Ланье остановился. Пришел срок для чего? Для возвращения в старые, добрые времена? В мир, который родней и уютней, что бы там ни утверждали философия и традиции? Перед Разлучением судьба Гекзамона решилась в одночасье — как и ныне, перед открытием Пути. Пики на ровной кривой истории Гекзамона… Точки катастрофических переломов в стеклянной матрице…

Слишком много в ангелах человеческого, несмотря на века знакомства с тальзитом и психомедициной. Даже здоровая, разумная культура со здоровыми, разумными индивидами не способна подняться над трениями и разногласиями. Она всего лишь менее примитивна.

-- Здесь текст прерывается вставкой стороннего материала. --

-- ==== Sys2Proof/Tests/Slice0.lean ====
section
/-! SUPPORT. Tests: what the decoder reads, what WellFormed refuses, and for every statement a state and operands that meet its
hypotheses. Expected values come from the spec's words, examples and tables. -/

namespace Sys2Proof.Tests
open Sys2Proof Sys2Proof.Machine Sys2Proof.Claims
set_option Elab.async false

/-- The decoder reads the words as the instruction, with nothing left. -/
def decodesTo (ws : List Word32) (i : Instr) : Prop := decode (ws.flatMap bytesOfWord) = .ok (i, [])

/-- Words of the family laid out by the fields of spec/opcode_table.json, fixed bits in binary. -/
theorem test_decode_system :
    decodesTo [5#3 ++ 0b0000000000000000000000#22 ++ 0b0000000#7] (.nop 5#3) ∧
    decodesTo [5#3 ++ 0b0000000000#10 ++ 19#5 ++ 0b0000001#7 ++ 0b0000000#7] (.trap 5#3 19#5) ∧
    decodesTo [5#3 ++ 0b0000000000000000000010#22 ++ 0b0000000#7] (.eret 5#3) ∧
    decodesTo [5#3 ++ 0b0000000000000000000011#22 ++ 0b0000000#7] (.wfi 5#3) ∧
    decodesTo [5#3 ++ 0b00000#5 ++ 13#5 ++ 22#5 ++ 0b0000100#7 ++ 0b0000000#7] (.tlbinv 5#3 13#5 22#5) ∧
    decodesTo [5#3 ++ 0b00000#5 ++ 13#5 ++ 0b000000000101#12 ++ 0b0000000#7] (.cflush 5#3 13#5) ∧
    decodesTo [5#3 ++ 0b00000#5 ++ 13#5 ++ 0b000000000110#12 ++ 0b0000000#7] (.cinv 5#3 13#5) ∧
    decodesTo [5#3 ++ 0b0000000000000000000111#22 ++ 0b0000000#7] (.ifence 5#3) ∧
    decodesTo [5#3 ++ 0b0000000000000000001000#22 ++ 0b0000000#7] (.bkpt 5#3) :=
  ⟨rfl, rfl, rfl, rfl, rfl, rfl, rfl, rfl, rfl⟩

/-- Words of the family laid out by the fields of spec/opcode_table.json, fixed bits in binary. -/
theorem test_decode_scalar :
    decodesTo [5#3 ++ 6#5 ++ 13#5 ++ 22#5 ++ 0b0000000#7 ++ 0b0000001#7] (.add 5#3 6#5 13#5 22#5) ∧
    decodesTo [5#3 ++ 6#5 ++ 13#5 ++ 22#5 ++ 0b0000001#7 ++ 0b0000001#7] (.sub 5#3 6#5 13#5 22#5) ∧
    decodesTo [5#3 ++ 6#5 ++ 13#5 ++ 22#5 ++ 0b0000010#7 ++ 0b0000001#7] (.and 5#3 6#5 13#5 22#5) ∧
    decodesTo [5#3 ++ 6#5 ++ 13#5 ++ 22#5 ++ 0b0000011#7 ++ 0b0000001#7] (.or 5#3 6#5 13#5 22#5) ∧
    decodesTo [5#3 ++ 6#5 ++ 13#5 ++ 22#5 ++ 0b0000100#7 ++ 0b0000001#7] (.xor 5#3 6#5 13#5 22#5) ∧
    decodesTo [5#3 ++ 6#5 ++ 13#5 ++ 22#5 ++ 0b0000101#7 ++ 0b0000001#7] (.andn 5#3 6#5 13#5 22#5) ∧
    decodesTo [5#3 ++ 6#5 ++ 13#5 ++ 22#5 ++ 0b0000110#7 ++ 0b0000001#7] (.sll 5#3 6#5 13#5 22#5) ∧
    decodesTo [5#3 ++ 6#5 ++ 13#5 ++ 22#5 ++ 0b0000111#7 ++ 0b0000001#7] (.srl 5#3 6#5 13#5 22#5) ∧
    decodesTo [5#3 ++ 6#5 ++ 13#5 ++ 22#5 ++ 0b0001000#7 ++ 0b0000001#7] (.sra 5#3 6#5 13#5 22#5) ∧
    decodesTo [5#3 ++ 6#5 ++ 13#5 ++ 22#5 ++ 0b0001001#7 ++ 0b0000001#7] (.rol 5#3 6#5 13#5 22#5) ∧
    decodesTo [5#3 ++ 6#5 ++ 13#5 ++ 22#5 ++ 0b0001010#7 ++ 0b0000001#7] (.ror 5#3 6#5 13#5 22#5) ∧
    decodesTo [5#3 ++ 6#5 ++ 13#5 ++ 22#5 ++ 0b0001011#7 ++ 0b0000001#7] (.slt 5#3 6#5 13#5 22#5) ∧
    decodesTo [5#3 ++ 6#5 ++ 13#5 ++ 22#5 ++ 0b0001100#7 ++ 0b0000001#7] (.sltu 5#3 6#5 13#5 22#5) ∧
    decodesTo [5#3 ++ 6#5 ++ 13#5 ++ 22#5 ++ 0b0001101#7 ++ 0b0000001#7] (.seq 5#3 6#5 13#5 22#5) ∧
    decodesTo [5#3 ++ 6#5 ++ 13#5 ++ 22#5 ++ 0b0001110#7 ++ 0b0000001#7] (.sne 5#3 6#5 13#5 22#5) ∧
    decodesTo [5#3 ++ 6#5 ++ 13#5 ++ 22#5 ++ 0b0001111#7 ++ 0b0000001#7] (.min 5#3 6#5 13#5 22#5) ∧
    decodesTo [5#3 ++ 6#5 ++ 13#5 ++ 22#5 ++ 0b0010000#7 ++ 0b0000001#7] (.max 5#3 6#5 13#5 22#5) ∧
    decodesTo [5#3 ++ 6#5 ++ 13#5 ++ 22#5 ++ 0b0010001#7 ++ 0b0000001#7] (.minu 5#3 6#5 13#5 22#5) ∧
    decodesTo [5#3 ++ 6#5 ++ 13#5 ++ 22#5 ++ 0b0010010#7 ++ 0b0000001#7] (.maxu 5#3 6#5 13#5 22#5) ∧
    decodesTo [5#3 ++ 6#5 ++ 13#5 ++ 0b000000010011#12 ++ 0b0000001#7] (.clz 5#3 6#5 13#5) ∧
    decodesTo [5#3 ++ 6#5 ++ 13#5 ++ 0b000000010100#12 ++ 0b0000001#7] (.ctz 5#3 6#5 13#5) ∧
    decodesTo [5#3 ++ 6#5 ++ 13#5 ++ 0b000000010101#12 ++ 0b0000001#7] (.popc 5#3 6#5 13#5) :=
  ⟨rfl, rfl, rfl, rfl, rfl, rfl, rfl, rfl, rfl, rfl, rfl, rfl, rfl, rfl, rfl, rfl, rfl, rfl, rfl, rfl, rfl, rfl⟩

/-- Words of the family laid out by the fields of spec/opcode_table.json, fixed bits in binary. -/
theorem test_decode_scalar_w :
    decodesTo [5#3 ++ 6#5 ++ 13#5 ++ 22#5 ++ 0b0000000#7 ++ 0b0000010#7] (.addW 5#3 6#5 13#5 22#5) ∧
    decodesTo [5#3 ++ 6#5 ++ 13#5 ++ 22#5 ++ 0b0000001#7 ++ 0b0000010#7] (.subW 5#3 6#5 13#5 22#5) ∧
    decodesTo [5#3 ++ 6#5 ++ 13#5 ++ 22#5 ++ 0b0000010#7 ++ 0b0000010#7] (.andW 5#3 6#5 13#5 22#5) ∧
    decodesTo [5#3 ++ 6#5 ++ 13#5 ++ 22#5 ++ 0b0000011#7 ++ 0b0000010#7] (.orW 5#3 6#5 13#5 22#5) ∧
    decodesTo [5#3 ++ 6#5 ++ 13#5 ++ 22#5 ++ 0b0000100#7 ++ 0b0000010#7] (.xorW 5#3 6#5 13#5 22#5) ∧
    decodesTo [5#3 ++ 6#5 ++ 13#5 ++ 22#5 ++ 0b0000101#7 ++ 0b0000010#7] (.andnW 5#3 6#5 13#5 22#5) ∧
    decodesTo [5#3 ++ 6#5 ++ 13#5 ++ 22#5 ++ 0b0000110#7 ++ 0b0000010#7] (.sllW 5#3 6#5 13#5 22#5) ∧
    decodesTo [5#3 ++ 6#5 ++ 13#5 ++ 22#5 ++ 0b0000111#7 ++ 0b0000010#7] (.srlW 5#3 6#5 13#5 22#5) ∧
    decodesTo [5#3 ++ 6#5 ++ 13#5 ++ 22#5 ++ 0b0001000#7 ++ 0b0000010#7] (.sraW 5#3 6#5 13#5 22#5) ∧
    decodesTo [5#3 ++ 6#5 ++ 13#5 ++ 22#5 ++ 0b0001001#7 ++ 0b0000010#7] (.rolW 5#3 6#5 13#5 22#5) ∧
    decodesTo [5#3 ++ 6#5 ++ 13#5 ++ 22#5 ++ 0b0001010#7 ++ 0b0000010#7] (.rorW 5#3 6#5 13#5 22#5) ∧
    decodesTo [5#3 ++ 6#5 ++ 13#5 ++ 0b000000010011#12 ++ 0b0000010#7] (.clzW 5#3 6#5 13#5) ∧
    decodesTo [5#3 ++ 6#5 ++ 13#5 ++ 0b000000010100#12 ++ 0b0000010#7] (.ctzW 5#3 6#5 13#5) ∧
    decodesTo [5#3 ++ 6#5 ++ 13#5 ++ 0b000000010101#12 ++ 0b0000010#7] (.popcW 5#3 6#5 13#5) :=
  ⟨rfl, rfl, rfl, rfl, rfl, rfl, rfl, rfl, rfl, rfl, rfl, rfl, rfl, rfl⟩

/-- Words of the family laid out by the fields of spec/opcode_table.json, fixed bits in binary. -/
theorem test_decode_mul_div :
    decodesTo [5#3 ++ 6#5 ++ 13#5 ++ 22#5 ++ 0b0000000#7 ++ 0b0000011#7] (.mul 5#3 6#5 13#5 22#5) ∧
    decodesTo [5#3 ++ 6#5 ++ 13#5 ++ 22#5 ++ 0b0000001#7 ++ 0b0000011#7] (.mulh 5#3 6#5 13#5 22#5) ∧
    decodesTo [5#3 ++ 6#5 ++ 13#5 ++ 22#5 ++ 0b0000010#7 ++ 0b0000011#7] (.mulhu 5#3 6#5 13#5 22#5) ∧
    decodesTo [5#3 ++ 6#5 ++ 13#5 ++ 22#5 ++ 0b0000011#7 ++ 0b0000011#7] (.div 5#3 6#5 13#5 22#5) ∧
    decodesTo [5#3 ++ 6#5 ++ 13#5 ++ 22#5 ++ 0b0000100#7 ++ 0b0000011#7] (.divu 5#3 6#5 13#5 22#5) ∧
    decodesTo [5#3 ++ 6#5 ++ 13#5 ++ 22#5 ++ 0b0000101#7 ++ 0b0000011#7] (.rem 5#3 6#5 13#5 22#5) ∧
    decodesTo [5#3 ++ 6#5 ++ 13#5 ++ 22#5 ++ 0b0000110#7 ++ 0b0000011#7] (.remu 5#3 6#5 13#5 22#5) ∧
    decodesTo [5#3 ++ 6#5 ++ 13#5 ++ 22#5 ++ 0b0001000#7 ++ 0b0000011#7] (.mulW 5#3 6#5 13#5 22#5) ∧
    decodesTo [5#3 ++ 6#5 ++ 13#5 ++ 22#5 ++ 0b0001011#7 ++ 0b0000011#7] (.divW 5#3 6#5 13#5 22#5) ∧
    decodesTo [5#3 ++ 6#5 ++ 13#5 ++ 22#5 ++ 0b0001100#7 ++ 0b0000011#7] (.divuW 5#3 6#5 13#5 22#5) ∧
    decodesTo [5#3 ++ 6#5 ++ 13#5 ++ 22#5 ++ 0b0001101#7 ++ 0b0000011#7] (.remW 5#3 6#5 13#5 22#5) ∧
    decodesTo [5#3 ++ 6#5 ++ 13#5 ++ 22#5 ++ 0b0001110#7 ++ 0b0000011#7] (.remuW 5#3 6#5 13#5 22#5) :=
  ⟨rfl, rfl, rfl, rfl, rfl, rfl, rfl, rfl, rfl, rfl, rfl, rfl⟩

/-- Words of the family laid out by the fields of spec/opcode_table.json, fixed bits in binary. -/
theorem test_decode_immediate :
    decodesTo [5#3 ++ 6#5 ++ 13#5 ++ 2748#12 ++ 0b0000100#7] (.addImm 5#3 6#5 13#5 2748#12) ∧
    decodesTo [5#3 ++ 6#5 ++ 13#5 ++ 2748#12 ++ 0b0000101#7] (.addWImm 5#3 6#5 13#5 2748#12) ∧
    decodesTo [5#3 ++ 6#5 ++ 13#5 ++ 2748#12 ++ 0b0000110#7] (.andImm 5#3 6#5 13#5 2748#12) ∧
    decodesTo [5#3 ++ 6#5 ++ 13#5 ++ 2748#12 ++ 0b0000111#7] (.orImm 5#3 6#5 13#5 2748#12) ∧
    decodesTo [5#3 ++ 6#5 ++ 13#5 ++ 2748#12 ++ 0b0001000#7] (.xorImm 5#3 6#5 13#5 2748#12) ∧
    decodesTo [5#3 ++ 6#5 ++ 13#5 ++ 2748#12 ++ 0b0001001#7] (.andnImm 5#3 6#5 13#5 2748#12) ∧
    decodesTo [5#3 ++ 6#5 ++ 13#5 ++ 0b000000#6 ++ 21#6 ++ 0b000101#6 ++ 1#1] (.sllImm 5#3 true 6#5 13#5 21#6) ∧
    decodesTo [5#3 ++ 6#5 ++ 13#5 ++ 0b000001#6 ++ 21#6 ++ 0b000101#6 ++ 1#1] (.srlImm 5#3 true 6#5 13#5 21#6) ∧
    decodesTo [5#3 ++ 6#5 ++ 13#5 ++ 0b000010#6 ++ 21#6 ++ 0b000101#6 ++ 1#1] (.sraImm 5#3 true 6#5 13#5 21#6) ∧
    decodesTo [5#3 ++ 6#5 ++ 13#5 ++ 0b000011#6 ++ 21#6 ++ 0b000101#6 ++ 1#1] (.rolImm 5#3 true 6#5 13#5 21#6) ∧
    decodesTo [5#3 ++ 6#5 ++ 13#5 ++ 0b000100#6 ++ 21#6 ++ 0b000101#6 ++ 1#1] (.rorImm 5#3 true 6#5 13#5 21#6) ∧
    decodesTo [5#3 ++ 6#5 ++ 13#5 ++ 22#5 ++ 27#5 ++ 0b00#2 ++ 0b0001100#7] (.sel 5#3 6#5 13#5 22#5 27#5) ∧
    decodesTo [5#3 ++ 6#5 ++ 13#5 ++ 11#6 ++ 38#6 ++ 0b0001101#7] (.bfx 5#3 6#5 13#5 11#6 38#6) ∧
    decodesTo [5#3 ++ 6#5 ++ 13#5 ++ 11#6 ++ 38#6 ++ 0b0001110#7] (.bfi 5#3 6#5 13#5 11#6 38#6) ∧
    decodesTo [5#3 ++ 6#5 ++ 0b0000000000#10 ++ 0b0000000#7 ++ 0b0001111#7, 0x9ABCDEF0#32] (.liw 5#3 6#5 0x9ABCDEF0#32) ∧
    decodesTo [5#3 ++ 6#5 ++ 0b0000000000#10 ++ 0b0000001#7 ++ 0b0001111#7, 0x9ABCDEF0#32] (.liwh 5#3 6#5 0x9ABCDEF0#32) ∧
    decodesTo [5#3 ++ 6#5 ++ 0b0000000000#10 ++ 0b0000010#7 ++ 0b0001111#7, 0x9ABCDEF0#32] (.addpc 5#3 6#5 0x9ABCDEF0#32) :=
  ⟨rfl, rfl, rfl, rfl, rfl, rfl, rfl, rfl, rfl, rfl, rfl, rfl, rfl, rfl, rfl, rfl, rfl⟩

/-- Words of the family laid out by the fields of spec/opcode_table.json, fixed bits in binary. -/
theorem test_decode_control :
    decodesTo [5#3 ++ 1#1 ++ 0b00000000#8 ++ 6844#13 ++ 0b0010000#7] (.br 5#3 true 6844#13) ∧
    decodesTo [5#3 ++ 1#1 ++ 0b001#3 ++ 13#5 ++ 6844#13 ++ 0b0010000#7] (.beqz 5#3 true 13#5 6844#13) ∧
    decodesTo [5#3 ++ 1#1 ++ 0b010#3 ++ 13#5 ++ 6844#13 ++ 0b0010000#7] (.bnez 5#3 true 13#5 6844#13) ∧
    decodesTo [5#3 ++ 1#1 ++ 0b011#3 ++ 13#5 ++ 6844#13 ++ 0b0010000#7] (.bltz 5#3 true 13#5 6844#13) ∧
    decodesTo [5#3 ++ 1#1 ++ 0b100#3 ++ 13#5 ++ 6844#13 ++ 0b0010000#7] (.bgez 5#3 true 13#5 6844#13) ∧
    decodesTo [5#3 ++ 1#1 ++ 0b101#3 ++ 13#5 ++ 6844#13 ++ 0b0010000#7] (.bgtz 5#3 true 13#5 6844#13) ∧
    decodesTo [5#3 ++ 1#1 ++ 0b110#3 ++ 13#5 ++ 6844#13 ++ 0b0010000#7] (.blez 5#3 true 13#5 6844#13) ∧
    decodesTo [5#3 ++ 6#5 ++ 109517#17 ++ 0b0010001#7] (.bal 5#3 6#5 109517#17) ∧
    decodesTo [5#3 ++ 0b00000#5 ++ 13#5 ++ 0b000000000000#12 ++ 0b0010010#7] (.jr 5#3 13#5) ∧
    decodesTo [5#3 ++ 6#5 ++ 13#5 ++ 0b000000000001#12 ++ 0b0010010#7] (.jal 5#3 6#5 13#5) ∧
    decodesTo [5#3 ++ 6#5 ++ 0b00000#5 ++ 2067#12 ++ 0b0010110#7] (.sysr 5#3 6#5 2067#12) ∧
    decodesTo [5#3 ++ 0b00000#5 ++ 13#5 ++ 2067#12 ++ 0b0010111#7] (.sysw 5#3 13#5 2067#12) :=
  ⟨rfl, rfl, rfl, rfl, rfl, rfl, rfl, rfl, rfl, rfl, rfl, rfl⟩

/-- Words of the family laid out by the fields of spec/opcode_table.json, fixed bits in binary. -/
theorem test_decode_loads :
    decodesTo [5#3 ++ 6#5 ++ 13#5 ++ 341#9 ++ 0b000#3 ++ 0b0011000#7] (.ldB 5#3 6#5 13#5 341#9) ∧
    decodesTo [5#3 ++ 6#5 ++ 13#5 ++ 341#9 ++ 0b001#3 ++ 0b0011000#7] (.ldBu 5#3 6#5 13#5 341#9) ∧
    decodesTo [5#3 ++ 6#5 ++ 13#5 ++ 341#9 ++ 0b010#3 ++ 0b0011000#7] (.ldH 5#3 6#5 13#5 341#9) ∧
    decodesTo [5#3 ++ 6#5 ++ 13#5 ++ 341#9 ++ 0b011#3 ++ 0b0011000#7] (.ldHu 5#3 6#5 13#5 341#9) ∧
    decodesTo [5#3 ++ 6#5 ++ 13#5 ++ 341#9 ++ 0b100#3 ++ 0b0011000#7] (.ldW 5#3 6#5 13#5 341#9) ∧
    decodesTo [5#3 ++ 6#5 ++ 13#5 ++ 341#9 ++ 0b101#3 ++ 0b0011000#7] (.ldWu 5#3 6#5 13#5 341#9) ∧
    decodesTo [5#3 ++ 6#5 ++ 13#5 ++ 341#9 ++ 0b110#3 ++ 0b0011000#7] (.ldD 5#3 6#5 13#5 341#9) ∧
    decodesTo [5#3 ++ 6#5 ++ 13#5 ++ 341#9 ++ 0b000#3 ++ 0b0011001#7] (.stB 5#3 6#5 13#5 341#9) ∧
    decodesTo [5#3 ++ 6#5 ++ 13#5 ++ 341#9 ++ 0b010#3 ++ 0b0011001#7] (.stH 5#3 6#5 13#5 341#9) ∧
    decodesTo [5#3 ++ 6#5 ++ 13#5 ++ 341#9 ++ 0b100#3 ++ 0b0011001#7] (.stW 5#3 6#5 13#5 341#9) ∧
    decodesTo [5#3 ++ 6#5 ++ 13#5 ++ 341#9 ++ 0b110#3 ++ 0b0011001#7] (.stD 5#3 6#5 13#5 341#9) ∧
    decodesTo [5#3 ++ 6#5 ++ 13#5 ++ 341#9 ++ 0b111#3 ++ 0b0011001#7] (.stQ 5#3 6#5 13#5 341#9) ∧
    decodesTo [5#3 ++ 6#5 ++ 13#5 ++ 0b000000#6 ++ 2#3 ++ 0b000#3 ++ 0b0011010#7] (.ldBAcq 5#3 6#5 13#5 .die) ∧
    decodesTo [5#3 ++ 6#5 ++ 13#5 ++ 0b000000#6 ++ 2#3 ++ 0b001#3 ++ 0b0011010#7] (.ldBuAcq 5#3 6#5 13#5 .die) ∧
    decodesTo [5#3 ++ 6#5 ++ 13#5 ++ 0b000000#6 ++ 2#3 ++ 0b010#3 ++ 0b0011010#7] (.ldHAcq 5#3 6#5 13#5 .die) ∧
    decodesTo [5#3 ++ 6#5 ++ 13#5 ++ 0b000000#6 ++ 2#3 ++ 0b011#3 ++ 0b0011010#7] (.ldHuAcq 5#3 6#5 13#5 .die) ∧
    decodesTo [5#3 ++ 6#5 ++ 13#5 ++ 0b000000#6 ++ 2#3 ++ 0b100#3 ++ 0b0011010#7] (.ldWAcq 5#3 6#5 13#5 .die) ∧
    decodesTo [5#3 ++ 6#5 ++ 13#5 ++ 0b000000#6 ++ 2#3 ++ 0b101#3 ++ 0b0011010#7] (.ldWuAcq 5#3 6#5 13#5 .die) ∧
    decodesTo [5#3 ++ 6#5 ++ 13#5 ++ 0b000000#6 ++ 2#3 ++ 0b110#3 ++ 0b0011010#7] (.ldDAcq 5#3 6#5 13#5 .die) :=
  ⟨rfl, rfl, rfl, rfl, rfl, rfl, rfl, rfl, rfl, rfl, rfl, rfl, rfl, rfl, rfl, rfl, rfl, rfl, rfl⟩
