-- ==== Sys2Proof/Certificates/Slice0/Obligations.lean ====
section
/-! DEFINITION. The statements: what the spec's numbered rules say of decoding, host accesses, acceptance, the
engine's turns, the kernel, errors, reset and the machine's invariant. Statements about the engine hold for
every value of the parameters and free values (`p : Params`). -/

open Sys2Proof Sys2Proof.Machine

/-! ## Encoding -/

/-- 30_encoding.md R95, R98: the decoder reads every well-formed instruction back from its encoding. -/
def Obligations.DecodeInvertsEncode : Prop :=
  ∀ i : Instr, i.wellFormed = true → decode (encode i) = .ok i

/-- 30_encoding.md R94, R97: every 32-bit word is exactly one well-formed CMD-format instruction, and encoding
that instruction gives the word back. -/
def Obligations.EveryCommandWordIsOneRow : Prop :=
  ∀ word : Word, ∃ i : Instr, decode (.command word) = .ok i ∧ i.wellFormed = true ∧ encode i = .command word

/-- 30_encoding.md R98, 42_host_access.md R212: an access decodes exactly when it is in the access format. -/
def Obligations.AccessDecodesIffInFormat : Prop :=
  ∀ (write : Bool) (offset size : Nat) (data : Word),
    (∃ i, decode (.access write offset size data) = .ok i) ↔ (size = 4 ∧ offset % 4 = 0 ∧ offset < 64)

/-- 30_encoding.md R95, R96, R98: some words and keys of the spec's tables and what they decode to. -/
def Obligations.SpecWordsDecode : Prop :=
  decode (.command 0x00000404#32) = .ok .obmcsad8_4x4
    ∧ decode (.command 0x00010408#32) = .ok .obmcsad16_8x4
    ∧ decode (.command 0x00018040#32) = .ok .obmcsad16_64x128
    ∧ decode (.command 0x00030404#32) = .ok (.rejectReservedBit17 0x00030404#32)
    ∧ decode (.command 0x80000000#32) = .ok (.rejectReservedBit31 0x80000000#32)
    ∧ decode (.command 0x00001004#32) = .ok (.rejectUnsupportedShape 0x00001004#32)
    ∧ decode (.access false 0x08 4 0#32) = .ok .rdStatus
    ∧ decode (.access true 0x04 4 3#32) = .ok (.wrCtrl 3#32)

/-- 30_encoding.md R94: the engine's Decode, read off the word's value: bits 31:17 first, then the catalog. -/
def Obligations.DecodeChecksReservedBitsThenShape : Prop :=
  ∀ (word : Word) (ext : Bool),
    decodeCommand word ext =
      if word.toNat / 131072 ≠ 0 then .reject .reservedCmd
      else if (word.toNat % 256, word.toNat / 256 % 256) ∈
          [(4, 4), (8, 8), (16, 16), (32, 32), (64, 64), (4, 8), (8, 4), (8, 16), (16, 8), (16, 32), (32, 16),
            (32, 64), (64, 32)] ∨
          (ext = true ∧ (word.toNat % 256, word.toNat / 256 % 256) ∈ [(128, 128), (128, 64), (64, 128)]) then
        .op (word.toNat % 256) (word.toNat / 256 % 256)
          (if word.toNat / 65536 % 2 = 1 then Depth.wide else Depth.narrow)
      else .reject .unsupportedShape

Карен сказала, что ее бесит эта публика. Но Ланье не разделял целиком чувств жены. Гнев и разочарование не смогли вытеснить восхищения. В конце концов Гекзамон признал очевидный факт: людей прошлого нельзя безболезненно перемешать с людьми будущего. Во всяком случае, этого не случится в ближайшие десятилетия. Тем более что ресурсов на всех не хватит.

Он озабоченно покосился на белую крапинку, летевшую к югу над зелеными холмами. Следил, пока она не скрылась за деревьями. Затем глянул на ручные часы и выкрикнул:

— Карен! Они прилетели.

Она распахнула парадную дверь и выкатила столик с растениями в горшках.

— Припасы?

— Наверное, — ответил он.

— Какая заботливость. — В ее словах больше не звучало горечи. Супруги Ланье уже привыкли к мысли, что их сбросило с карусели истории. — Может, сумеем выпытать свежие новости.